Given entries:
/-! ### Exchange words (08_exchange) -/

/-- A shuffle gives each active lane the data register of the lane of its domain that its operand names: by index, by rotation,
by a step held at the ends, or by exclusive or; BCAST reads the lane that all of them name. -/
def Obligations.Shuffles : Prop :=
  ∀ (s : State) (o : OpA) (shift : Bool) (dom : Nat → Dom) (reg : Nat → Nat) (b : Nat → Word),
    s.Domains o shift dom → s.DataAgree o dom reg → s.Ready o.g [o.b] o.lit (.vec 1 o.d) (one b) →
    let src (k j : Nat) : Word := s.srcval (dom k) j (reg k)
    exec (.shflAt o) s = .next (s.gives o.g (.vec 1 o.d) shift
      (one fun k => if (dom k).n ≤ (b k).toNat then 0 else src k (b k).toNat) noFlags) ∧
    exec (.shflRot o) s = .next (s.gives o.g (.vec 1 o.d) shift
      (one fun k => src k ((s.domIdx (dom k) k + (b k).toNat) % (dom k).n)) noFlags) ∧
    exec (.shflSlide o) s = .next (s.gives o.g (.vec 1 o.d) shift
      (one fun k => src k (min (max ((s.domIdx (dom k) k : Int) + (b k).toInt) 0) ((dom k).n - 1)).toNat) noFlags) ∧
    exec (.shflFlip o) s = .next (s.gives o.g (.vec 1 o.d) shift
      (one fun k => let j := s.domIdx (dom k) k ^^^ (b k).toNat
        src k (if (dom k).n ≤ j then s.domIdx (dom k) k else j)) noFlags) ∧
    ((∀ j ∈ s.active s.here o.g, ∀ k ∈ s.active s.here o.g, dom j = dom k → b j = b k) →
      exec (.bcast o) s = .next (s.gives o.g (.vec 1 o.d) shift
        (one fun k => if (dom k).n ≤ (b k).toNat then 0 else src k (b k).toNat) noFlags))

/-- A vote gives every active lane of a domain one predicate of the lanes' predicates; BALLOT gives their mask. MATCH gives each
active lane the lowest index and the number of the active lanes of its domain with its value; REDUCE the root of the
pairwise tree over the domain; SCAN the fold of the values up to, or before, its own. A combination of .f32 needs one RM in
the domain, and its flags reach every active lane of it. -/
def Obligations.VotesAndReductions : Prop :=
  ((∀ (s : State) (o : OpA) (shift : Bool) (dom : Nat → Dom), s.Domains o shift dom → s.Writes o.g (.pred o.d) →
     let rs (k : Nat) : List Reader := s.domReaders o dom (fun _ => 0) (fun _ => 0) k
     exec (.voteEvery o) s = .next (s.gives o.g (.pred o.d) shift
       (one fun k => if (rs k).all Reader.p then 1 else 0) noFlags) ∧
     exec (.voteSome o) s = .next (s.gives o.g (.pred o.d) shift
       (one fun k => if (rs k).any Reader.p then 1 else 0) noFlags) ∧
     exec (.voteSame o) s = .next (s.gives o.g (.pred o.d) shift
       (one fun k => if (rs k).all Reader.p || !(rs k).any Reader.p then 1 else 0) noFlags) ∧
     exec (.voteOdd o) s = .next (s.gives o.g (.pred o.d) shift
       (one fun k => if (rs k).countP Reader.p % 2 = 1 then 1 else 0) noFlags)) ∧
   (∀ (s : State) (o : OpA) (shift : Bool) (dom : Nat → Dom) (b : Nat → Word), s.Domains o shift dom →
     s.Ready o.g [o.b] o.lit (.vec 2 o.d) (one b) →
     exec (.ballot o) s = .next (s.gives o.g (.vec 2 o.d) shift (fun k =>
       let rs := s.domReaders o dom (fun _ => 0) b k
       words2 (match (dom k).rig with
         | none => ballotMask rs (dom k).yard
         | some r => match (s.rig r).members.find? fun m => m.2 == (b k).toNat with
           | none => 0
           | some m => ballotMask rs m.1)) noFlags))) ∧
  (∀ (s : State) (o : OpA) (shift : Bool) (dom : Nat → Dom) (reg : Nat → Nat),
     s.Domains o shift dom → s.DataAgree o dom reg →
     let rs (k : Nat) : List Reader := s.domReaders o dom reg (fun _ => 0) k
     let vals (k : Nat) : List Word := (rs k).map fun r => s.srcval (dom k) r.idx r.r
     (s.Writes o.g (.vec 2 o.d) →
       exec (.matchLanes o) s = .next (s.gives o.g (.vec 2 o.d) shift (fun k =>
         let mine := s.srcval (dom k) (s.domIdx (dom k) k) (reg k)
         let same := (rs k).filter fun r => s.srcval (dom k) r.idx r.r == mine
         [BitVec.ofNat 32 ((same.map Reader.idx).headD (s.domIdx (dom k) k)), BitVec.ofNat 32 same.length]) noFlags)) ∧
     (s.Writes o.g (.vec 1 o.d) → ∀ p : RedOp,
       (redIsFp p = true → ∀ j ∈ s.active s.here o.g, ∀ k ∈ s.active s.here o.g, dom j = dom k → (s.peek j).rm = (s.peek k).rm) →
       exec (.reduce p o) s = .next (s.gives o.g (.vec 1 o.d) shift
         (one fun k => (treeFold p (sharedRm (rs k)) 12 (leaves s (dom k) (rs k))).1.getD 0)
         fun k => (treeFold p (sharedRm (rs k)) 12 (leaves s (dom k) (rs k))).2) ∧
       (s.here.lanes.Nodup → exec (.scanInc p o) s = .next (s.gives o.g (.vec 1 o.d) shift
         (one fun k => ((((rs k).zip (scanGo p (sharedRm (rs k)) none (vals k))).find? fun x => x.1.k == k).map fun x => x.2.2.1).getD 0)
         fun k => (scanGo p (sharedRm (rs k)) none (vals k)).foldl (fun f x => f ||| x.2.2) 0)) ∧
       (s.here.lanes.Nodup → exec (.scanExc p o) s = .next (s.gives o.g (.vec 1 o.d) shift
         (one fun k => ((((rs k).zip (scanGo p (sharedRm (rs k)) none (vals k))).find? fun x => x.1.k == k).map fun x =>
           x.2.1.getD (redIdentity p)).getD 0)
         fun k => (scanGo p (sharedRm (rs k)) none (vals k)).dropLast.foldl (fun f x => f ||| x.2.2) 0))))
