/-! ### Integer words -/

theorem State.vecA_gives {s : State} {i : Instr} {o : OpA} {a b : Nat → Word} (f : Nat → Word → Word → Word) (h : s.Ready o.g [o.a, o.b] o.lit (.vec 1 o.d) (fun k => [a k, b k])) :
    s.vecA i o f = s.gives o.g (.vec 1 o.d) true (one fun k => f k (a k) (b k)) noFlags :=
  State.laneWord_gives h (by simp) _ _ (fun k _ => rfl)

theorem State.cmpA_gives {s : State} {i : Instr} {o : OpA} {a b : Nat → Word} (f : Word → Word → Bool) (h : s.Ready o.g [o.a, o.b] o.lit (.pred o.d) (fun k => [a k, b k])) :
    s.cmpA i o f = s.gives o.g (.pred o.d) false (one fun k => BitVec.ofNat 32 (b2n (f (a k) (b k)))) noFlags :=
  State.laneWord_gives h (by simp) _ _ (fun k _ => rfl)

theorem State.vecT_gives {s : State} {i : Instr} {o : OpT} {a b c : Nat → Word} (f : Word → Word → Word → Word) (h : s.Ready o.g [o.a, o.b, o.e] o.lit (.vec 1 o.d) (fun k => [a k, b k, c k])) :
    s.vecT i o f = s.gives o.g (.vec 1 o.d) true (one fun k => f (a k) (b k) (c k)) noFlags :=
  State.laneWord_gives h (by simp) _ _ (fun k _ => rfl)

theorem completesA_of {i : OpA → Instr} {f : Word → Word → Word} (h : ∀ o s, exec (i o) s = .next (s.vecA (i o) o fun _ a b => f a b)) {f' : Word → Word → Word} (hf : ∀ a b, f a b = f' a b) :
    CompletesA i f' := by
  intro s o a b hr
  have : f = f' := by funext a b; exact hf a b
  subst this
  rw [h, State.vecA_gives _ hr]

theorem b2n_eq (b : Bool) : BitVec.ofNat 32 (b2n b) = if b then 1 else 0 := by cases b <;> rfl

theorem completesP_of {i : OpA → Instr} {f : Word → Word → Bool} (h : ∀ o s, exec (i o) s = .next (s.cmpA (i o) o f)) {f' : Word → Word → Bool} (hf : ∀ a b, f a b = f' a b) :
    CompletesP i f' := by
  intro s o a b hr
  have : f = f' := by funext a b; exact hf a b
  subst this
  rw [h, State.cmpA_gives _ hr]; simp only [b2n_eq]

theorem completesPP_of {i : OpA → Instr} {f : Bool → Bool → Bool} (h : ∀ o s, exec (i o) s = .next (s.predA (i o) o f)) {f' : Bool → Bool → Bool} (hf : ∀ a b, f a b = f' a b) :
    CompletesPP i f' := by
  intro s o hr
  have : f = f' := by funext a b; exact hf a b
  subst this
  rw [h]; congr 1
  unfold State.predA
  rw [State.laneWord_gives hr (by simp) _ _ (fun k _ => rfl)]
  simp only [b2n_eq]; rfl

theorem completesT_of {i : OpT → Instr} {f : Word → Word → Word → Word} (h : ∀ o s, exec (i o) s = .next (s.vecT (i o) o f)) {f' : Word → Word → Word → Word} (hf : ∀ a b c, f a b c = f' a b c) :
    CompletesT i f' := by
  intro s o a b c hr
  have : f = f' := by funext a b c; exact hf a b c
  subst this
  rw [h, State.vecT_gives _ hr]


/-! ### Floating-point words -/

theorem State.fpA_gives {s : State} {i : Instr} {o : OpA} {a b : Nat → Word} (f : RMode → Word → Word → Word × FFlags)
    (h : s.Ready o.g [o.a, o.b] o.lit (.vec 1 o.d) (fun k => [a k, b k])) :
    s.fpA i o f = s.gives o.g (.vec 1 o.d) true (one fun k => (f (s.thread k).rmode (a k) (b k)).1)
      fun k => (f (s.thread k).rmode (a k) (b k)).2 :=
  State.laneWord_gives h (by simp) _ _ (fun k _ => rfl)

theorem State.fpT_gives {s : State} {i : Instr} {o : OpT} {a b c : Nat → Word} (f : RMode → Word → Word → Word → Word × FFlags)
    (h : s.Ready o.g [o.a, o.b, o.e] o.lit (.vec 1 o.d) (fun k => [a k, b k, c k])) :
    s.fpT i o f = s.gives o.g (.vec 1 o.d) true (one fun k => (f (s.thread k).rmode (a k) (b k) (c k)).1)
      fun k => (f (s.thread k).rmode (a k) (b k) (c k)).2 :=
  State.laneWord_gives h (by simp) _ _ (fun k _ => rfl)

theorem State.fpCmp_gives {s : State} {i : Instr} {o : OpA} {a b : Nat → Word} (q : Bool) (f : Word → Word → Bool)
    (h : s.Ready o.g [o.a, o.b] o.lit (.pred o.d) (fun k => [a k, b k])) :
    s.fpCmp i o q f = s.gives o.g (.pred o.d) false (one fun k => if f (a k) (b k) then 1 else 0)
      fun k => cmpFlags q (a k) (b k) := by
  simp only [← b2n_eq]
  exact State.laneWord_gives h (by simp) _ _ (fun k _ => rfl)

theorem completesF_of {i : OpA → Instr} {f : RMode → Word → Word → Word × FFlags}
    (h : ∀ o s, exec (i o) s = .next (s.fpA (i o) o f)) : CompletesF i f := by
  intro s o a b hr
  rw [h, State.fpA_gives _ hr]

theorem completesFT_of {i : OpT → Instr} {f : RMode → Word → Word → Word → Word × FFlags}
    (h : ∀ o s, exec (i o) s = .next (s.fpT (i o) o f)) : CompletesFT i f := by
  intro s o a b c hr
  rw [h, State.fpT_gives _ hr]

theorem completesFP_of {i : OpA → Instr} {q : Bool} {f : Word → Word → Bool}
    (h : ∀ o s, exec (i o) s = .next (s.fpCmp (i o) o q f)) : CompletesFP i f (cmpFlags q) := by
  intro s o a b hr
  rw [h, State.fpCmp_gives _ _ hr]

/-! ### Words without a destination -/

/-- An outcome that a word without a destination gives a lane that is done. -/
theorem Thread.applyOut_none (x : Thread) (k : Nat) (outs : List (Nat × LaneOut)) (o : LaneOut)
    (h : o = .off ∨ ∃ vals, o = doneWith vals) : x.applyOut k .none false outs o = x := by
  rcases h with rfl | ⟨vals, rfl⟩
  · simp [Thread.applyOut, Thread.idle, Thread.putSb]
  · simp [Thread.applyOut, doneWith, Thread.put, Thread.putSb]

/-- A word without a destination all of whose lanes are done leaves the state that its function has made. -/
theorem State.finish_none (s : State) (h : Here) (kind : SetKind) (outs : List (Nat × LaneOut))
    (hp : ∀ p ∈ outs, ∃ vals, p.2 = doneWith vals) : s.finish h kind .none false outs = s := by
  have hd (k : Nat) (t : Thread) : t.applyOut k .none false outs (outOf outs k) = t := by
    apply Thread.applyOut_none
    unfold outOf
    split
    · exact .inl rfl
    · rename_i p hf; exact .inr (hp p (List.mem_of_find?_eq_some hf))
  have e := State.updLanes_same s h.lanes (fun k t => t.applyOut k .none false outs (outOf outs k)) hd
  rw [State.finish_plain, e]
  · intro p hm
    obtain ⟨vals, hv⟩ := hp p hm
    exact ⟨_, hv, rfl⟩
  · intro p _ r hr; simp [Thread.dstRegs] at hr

To do: Looking at the material above, please copy exactly every line from its first line through the line containing "exec (.shflAt o)", with both ends included and nothing else.

Task result:
/-! ### Exchange words (08_exchange) -/

/-- A shuffle gives each active lane the data register of the lane of its domain that its operand names: by index, by rotation,
by a step held at the ends, or by exclusive or; BCAST reads the lane that all of them name. -/
def Obligations.Shuffles : Prop :=
  ∀ (s : State) (o : OpA) (shift : Bool) (dom : Nat → Dom) (reg : Nat → Nat) (b : Nat → Word),
    s.Domains o shift dom → s.DataAgree o dom reg → s.Ready o.g [o.b] o.lit (.vec 1 o.d) (one b) →
    let src (k j : Nat) : Word := s.srcval (dom k) j (reg k)
    exec (.shflAt o) s = .next (s.gives o.g (.vec 1 o.d) shift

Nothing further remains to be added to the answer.